▶ **PROBLEM STATEMENT**: Throughout the listing below, copy each line containing "else".

▶ **RAW DATA**:

-- ==== Sys2Proof/Machine/StreamDecoder.lean ====
section
/-! DEFINITION. The stream sequencer (43_stream_decoder.md): operand checks, tag, snapshot and the head of the block
loop. -/

namespace Sys2Proof.Machine

/-- The operand checks, in the order of R169: VSIZE_RANGE, VSIZE_ALIGN (R165), SHORT_BUFFER (R166). -/
def checkOperands (s : State) : State :=
  if s.vsize.toNat < 1 ∨ Config.vsizeMax < s.vsize.toNat then takeException .vsizeRange s
  else if s.vsize.toNat % 4 ≠ 0 then takeException .vsizeAlign s
  else if s.inlen.toNat < 1 + s.vsize.toNat then takeException .shortBuffer s
  else { s with cur := 0, pos := .tag }

/-- `TAG` (R167): the block cursor stands at offset 1; the snapshot is read next (R169). -/
def execTag (s : State) : Host.Outcome State Fault Refusal := .next { s with cur := 1, k := 0, pos := .snapshot }

/-- `SNAP` (R91, R168): `LASTV[k] <- v`, raw; `cur` does not move. After byte `VSIZE - 1` the block size is computed (R170)
and the block loop begins at vertex 0 (R172). -/
def execSnap (v : Byte) (s : State) : Host.Outcome State Fault Refusal :=
  .next (if s.k + 1 < s.vsize.toNat then { s.writeLastv s.k v with k := s.k + 1 }
    else { s.writeLastv s.k v with bsize := blockSize s.vsize.toNat, voff := 0, pos := .blockLoop })

/-- `bcount = min(bsize, VCOUNT - voff)` (R172). -/
def State.nextBlockCount (s : State) : Nat := min s.bsize (s.vcount.toNat - s.voff)

/-- The head of the block loop (R172): the next block, with its defensive count check (R158) and `n` (R151), column 0; or
completion (R176). -/
def enterBlock (s : State) : State :=
  if s.voff < s.vcount.toNat then
    if s.nextBlockCount < 1 ∨ Config.blockMax < s.nextBlockCount then takeException .blockCount s
    else
      { s with
        bcount := s.nextBlockCount
        n := roundUp s.nextBlockCount Config.group
        k := 0
        pos := .column }
  else completeDecode s

end Sys2Proof.Machine
end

▶ **TASK OUTPUT**:
  else if s.vsize.toNat % 4 ≠ 0 then takeException .vsizeAlign s
  else if s.inlen.toNat < 1 + s.vsize.toNat then takeException .shortBuffer s
  else { s with cur := 0, pos := .tag }
    else { s.writeLastv s.k v with bsize := blockSize s.vsize.toNat, voff := 0, pos := .blockLoop })
    else
  else completeDecode s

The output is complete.